Along with the progress in tumor classification, treatment advances are also showing promise with the use of new targeted therapies.3 A multi-site phase 3 clinical trial investigating an isocitrate dehydrogenase (IDH) inhibitor, vorasidenib, in patients with residual or recurrent IDH mutant low-grade glioma met its primary endpoint of PFS in March 2023.5,6 In addition to brain-penetrant targeted therapies, advances in drug administration and delivery have also emerged to circumvent the blood-brain barrier using nanotechnology, focused ultrasound, oncolytic viruses, vaccines, and CAR T-cell therapies.7-11

Many unanswered questions remain regarding the rates and outcomes for veterans with brain cancer.
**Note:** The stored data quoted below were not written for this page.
-- ==== Sys2Proof/Laws/Access.lean ====
section
/-!
SUPPORT. Sys2Proof/Laws/Access.lean: which operation a full access to a page's register is.
-/
namespace Sys2Proof.Machine

theorem addr_lt (p : Page) (o : Nat) : addr p o < 2 ^ 26 := by
  unfold addr
  have h : pageBase p ≤ 0x37F000 := by cases p <;> simp only [pageBase] <;> omega
  omega

theorem addr_toNat (p : Page) (o : Nat) : (BitVec.ofNat 26 (addr p o)).toNat = addr p o := by
  rw [BitVec.toNat_ofNat]
  exact Nat.mod_eq_of_lt (addr_lt p o)

theorem addr_aligned (p : Page) {o : Nat} (h : o % 4 = 0) : addr p o % 4 = 0 := by
  have := pageBase_mod p
  unfold addr
  omega

/-- A full write to an offset of a page is a write to its header or to its block. -/
theorem registerWrite_full (p : Page) {o : Nat} (ho : o < 0x1000) (h4 : o % 4 = 0) (v : Word) (e : WriteEnv) (s : State) :
    exec (.registerWrite (.bar0 (BitVec.ofNat 26 (addr p o))) (.dword 0xF) v e) s =
      if o < 0x100 then writeHeader p o v e s else writeBlock p o v e s := by
  change execRegisterWrite (.bar0 (BitVec.ofNat 26 (addr p o))) (.dword 0xF) v e s = _
  unfold execRegisterWrite
  dsimp only
  rw [addr_toNat, pageOfAddr_addr]
  dsimp only
  rw [addr_mod p ho]
  have hf : fullAccess (addr p o) (.dword 0xF) = true := by simp [fullAccess, addr_aligned p h4]
  rw [hf]
  rfl

/-- A full read of an offset of a page. -/
theorem counterRead_full (p : Page) {o : Nat} (ho : o < 0x1000) (h4 : o % 4 = 0) (s : State) :
    exec (.counterReadClear (.bar0 (BitVec.ofNat 26 (addr p o))) (.dword 0xF)) s = readReg p o s := by
  change execCounterReadClear (.bar0 (BitVec.ofNat 26 (addr p o))) (.dword 0xF) s = _
  unfold execCounterReadClear
  dsimp only
  rw [addr_toNat, pageOfAddr_addr]
  dsimp only
  rw [addr_mod p ho]
  have hf : fullAccess (addr p o) (.dword 0xF) = true := by simp [fullAccess, addr_aligned p h4]
  rw [hf]
  rfl

/-! A write to CMD (R38–R43). -/

/-- Whatever its opcode, a command written to CMD is issued on its page. -/
theorem runCommand_issue (p : Page) (op : Nat) (src : CmdSrc) (e : WriteEnv) (s : State) : ∃ run, runCommand p op src e s = .next (issue p op src run s) := by
  unfold runCommand
  split
  · rename_i h
    subst h
    exact ⟨_, rfl⟩
  · split <;> simp only [supplyCommand, managementCommand, outsideCommand, macCommand, lineCommand, badOpcode] <;> split <;> exact ⟨_, rfl⟩

/-- No page defines an opcode above 9. -/
theorem runCommand_bad (p : Page) {op : Nat} (h : 9 < op) (src : CmdSrc) (e : WriteEnv) (s : State) :
    runCommand p op src e s = .next (issue p op src (fun _ t => done p CODE.BAD_OPCODE t) s) := by
  unfold runCommand
  rw [if_neg (by omega)]
  split <;> simp only [supplyCommand, managementCommand, outsideCommand, macCommand, lineCommand, badOpcode] <;> split <;>
    first | exact absurd h (by decide) | rfl

theorem issue_busy {s : State} {p : Page} {o : Outstanding} (h : outstanding s p = some o) (op : Nat) (tag : BitVec 8) (run : Outstanding → State → State) :
    issue p op (.host tag) run s = dropCmd p s := by
  unfold issue
  rw [h]

/-- A full write to CMD with ABORT = 0 is a command of the opcode and tag written. -/
theorem writeCmd_issue (p : Page) (v : Word) (e : WriteEnv) (s : State) (h : getBits v 31 31 = 0) : ∃ run,
    exec (.registerWrite (.bar0 (BitVec.ofNat 26 (addr p 0x040))) (.dword 0xF) v e) s =
      .next (issue p (getBits v 15 0) (.host (BitVec.ofNat 8 (getBits v 23 16))) run s) ∧
    (9 < getBits v 15 0 → run = fun _ t => done p CODE.BAD_OPCODE t) := by
  rw [registerWrite_full p (by decide) (by decide), if_pos (by decide)]
  have e1 : writeHeader p 0x040 v e s = runCommand p (getBits v 15 0) (.host (BitVec.ofNat 8 (getBits v 23 16))) e s := by
    show writeCmd p v e s = _
    unfold writeCmd
    dsimp only
    rw [if_neg (by omega)]
  rw [e1]
  by_cases hb : 9 < getBits v 15 0
  · exact ⟨_, runCommand_bad p hb _ e s, fun _ => rfl⟩
  · obtain ⟨run, hr⟩ := runCommand_issue p (getBits v 15 0) (.host (BitVec.ofNat 8 (getBits v 23 16))) e s
    exact ⟨run, hr, fun h => absurd h hb⟩

/-- A dropped command is counted and disturbs nothing (R39). -/
theorem dropCmd_effect (p : Page) (s : State) : (dropCmd p s).cmds = s.cmds ∧ getBits (reg (dropCmd p s) (addr p offCmdStat)) 28 28 = 1 ∧
    errors (dropCmd p s) p = min (errors s p + 1) 0xFFFF ∧ RegsBut [addr p offCmdStat, addr p offIntStat, addr p offErrCnt] s (dropCmd p s) := by
  have e1 : offCmdStat = 0x50 := rfl
  have e2 : offErrCnt = 0x1C := rfl
  have e3 : offIntStat = 0x10 := rfl
  unfold dropCmd
  refine ⟨?_, ?_, ?_, ?_⟩
  · have hc : ∀ u, (countErr p u).cmds = u.cmds := fun u => by
      obtain ⟨r, b, m, h⟩ := countErr_shape p u
      rw [h]
    exact (hc _).trans (cmds_setStat _ _ _ _ _)
  · rw [reg_countErr_other _ _ (by decide) (.inr (by decide)), cmdStat_setStat, getBits_setBits _ _ (by decide) (by decide)]
    rfl
  · rw [errors_countErr]
    unfold errors
    rw [reg_setStat_other _ _ _ _ _ (by decide) (.inr (by decide))]
  · exact RegsBut.countErr (RegsBut.setReg (RegsBut.refl _ s) _ (.head _)) (.tail _ (.head _)) (.tail _ (.tail _ (.head _)))

/-! What a write does to the RW fields of a register (R8, R9). -/

theorem errors_le (s : State) (p : Page) : errors s p ≤ 0xFFFF := Nat.le_of_lt_succ (getBits_lt _ 15 0)

/-- Fields of one word that share no bit. -/
def fieldsApart (fs : List Field) : Prop :=
  (∀ f ∈ fs, f.lo ≤ f.hi ∧ f.hi < 32) ∧ fs.Pairwise (fun f g => f.hi < g.lo ∨ g.hi < f.lo)

/-- Fields written in turn: each legal value stands, each reserved one is kept and counted, and no other register or bit changes. -/
theorem writeFold_effect {p : Page} {o : Nat} (ho : o < 0x1000) (h0 : 0x100 ≤ o) (v : Word) : ∀ (fs : List Field) (s : State), fieldsApart fs →
    let t := fs.foldl (fun t f => writeField p o v f t) s
    let bad := fs.filter (fun f => !f.legal.ok f.width (getBits v f.hi f.lo))
    (∀ f ∈ fs, getBits (reg t (addr p o)) f.hi f.lo =
      if f.legal.ok f.width (getBits v f.hi f.lo) then getBits v f.hi f.lo else getBits (reg s (addr p o)) f.hi f.lo) ∧
    (∀ hi lo, (∀ f ∈ fs, hi < f.lo ∨ f.hi < lo) → getBits (reg t (addr p o)) hi lo = getBits (reg s (addr p o)) hi lo) ∧
    errors t p = min (errors s p + bad.length) (max (errors s p) 0xFFFF) ∧ (bad ≠ [] ∨ intOf s p INT.ERR = true → intOf t p INT.ERR = true) ∧
    (∀ n, intOf s p n = true → intOf t p n = true) ∧
    RegsBut [addr p o, addr p offIntStat, addr p offErrCnt] s t
  | [], s, _ => by
    refine ⟨fun _ h => absurd h (by simp), fun _ _ _ => rfl, ?_, ?_, fun _ h => h, RegsBut.refl _ _⟩
    · show errors s p = _
      simp only [List.filter_nil, List.length_nil]
      omega
    · intro h
      rcases h with h | h
      · exact absurd rfl h
      · exact h
  | f :: fs, s, h => by
    obtain ⟨h1, h2⟩ := h
    obtain ⟨h3, h4⟩ := List.pairwise_cons.1 h2
    obtain ⟨hl, hh⟩ := h1 f (by simp)
    have e1 : offErrCnt = 0x1C := rfl
    have e2 : offIntStat = 0x10 := rfl
    intro t bad
    have ih := writeFold_effect (p := p) ho h0 v fs (writeField p o v f s) ⟨fun g hg => h1 g (by simp [hg]), h4⟩
    rw [show List.foldl (fun t f => writeField p o v f t) (writeField p o v f s) fs = t from rfl] at ih
    clear_value t
    dsimp only at ih
    obtain ⟨i1, i2, i3, i4, i6, i5⟩ := ih
    by_cases ok : f.legal.ok f.width (getBits v f.hi f.lo) = true
    · have hw : writeField p o v f s = setReg (addr p o) (setBits (reg s (addr p o)) f.hi f.lo (getBits v f.hi f.lo)) s := by
        unfold writeField
        rw [if_pos ok]
      have hb : bad = fs.filter (fun f => !f.legal.ok f.width (getBits v f.hi f.lo)) := by
        unfold bad
        rw [List.filter_cons_of_neg (by simp [ok])]
      have ha : ∀ x, x < 0x100 → reg (writeField p o v f s) (addr p x) = reg s (addr p x) := by
        intro x hx
        rw [hw]
        exact reg_setReg_other _ _ (fun e => by have := (addr_inj (by omega) ho e).2; omega)
      have hr : reg (writeField p o v f s) (addr p o) = setBits (reg s (addr p o)) f.hi f.lo (getBits v f.hi f.lo) := by
        rw [hw, reg_setReg_self]
      refine ⟨?_, ?_, ?_, ?_, ?_, ?_⟩
      · intro g hg
        rcases List.mem_cons.1 hg with rfl | hg
        · rw [if_pos ok, i2 _ _ (fun x hx => h3 x hx), hr, getBits_setBits _ _ hl hh]
          exact Nat.mod_eq_of_lt (getBits_lt _ _ _)
        · rw [i1 g hg, hr, getBits_setBits_other _ _ hl hh ((h3 g hg).symm)]
      · intro hi lo hd
        rw [i2 hi lo (fun x hx => hd x (by simp [hx])), hr, getBits_setBits_other _ _ hl hh (hd f (by simp))]
      · rw [i3, hb]
        have : errors (writeField p o v f s) p = errors s p := by unfold errors; rw [ha _ (by omega)]
        rw [this]
      · intro hx
        refine i4 ?_
        rw [hb] at hx
        exact hx.imp id (fun e => (intOf_eq (ha _ (by omega)) _).trans e)
      · intro n hx
        exact i6 n ((intOf_eq (ha _ (by omega)) _).trans hx)
      · refine RegsBut.trans ?_ i5
        rw [hw]
        exact (RegsBut.refl _ _).setReg _ (by simp)
    · have hw : writeField p o v f s = countErr p s := by
        unfold writeField
        rw [if_neg ok]
      have hb : bad = f :: fs.filter (fun f => !f.legal.ok f.width (getBits v f.hi f.lo)) := by
        unfold bad
        rw [List.filter_cons_of_pos (by simp [ok])]
      have hr : reg (writeField p o v f s) (addr p o) = reg s (addr p o) := by
        rw [hw, reg_countErr_other _ _ ho (.inr ⟨by omega, by omega⟩)]
      refine ⟨?_, ?_, ?_, ?_, ?_, ?_⟩
      · intro g hg
        rcases List.mem_cons.1 hg with rfl | hg
        · rw [if_neg ok, i2 _ _ (fun x hx => h3 x hx), hr]
        · rw [i1 g hg, hr]
      · intro hi lo hd
        rw [i2 hi lo (fun x hx => hd x (by simp [hx])), hr]
      · rw [i3, hb, hw, errors_countErr]
        have h16 := errors_le s p
        generalize errors s p = x at h16
        rw [List.length_cons]
        generalize 0xFFFF = y at h16
        omega
      · intro _
        refine i4 (.inr ?_)
        rw [hw]
        exact intOf_countErr _ _
      · intro n hx
        refine i6 n ?_
        rw [hw]
        exact intOf_countErr_mono _ _ _ _ hx
      · refine RegsBut.trans ?_ i5
        rw [hw]
        exact (RegsBut.refl _ _).countErr (by simp) (by simp)

end Sys2Proof.Machine
end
However, investigations and initiatives are ongoing to better understand the role of military service and exposures that may be associated with an increased risk of developing brain tumors.4,12,13 In addition, efforts are in place to improve molecular characterization and personalized treatments for brain cancer through the Applied Proteogenomics Organizational Learning and Outcomes (APOLLO) and NPOP.14 Despite the complexity of brain cancer, with its numerous challenges and unknowns, there have been recent advances in classification and potential treatments. Understanding the causes and improving treatments for brain cancer in the veteran population is paramount.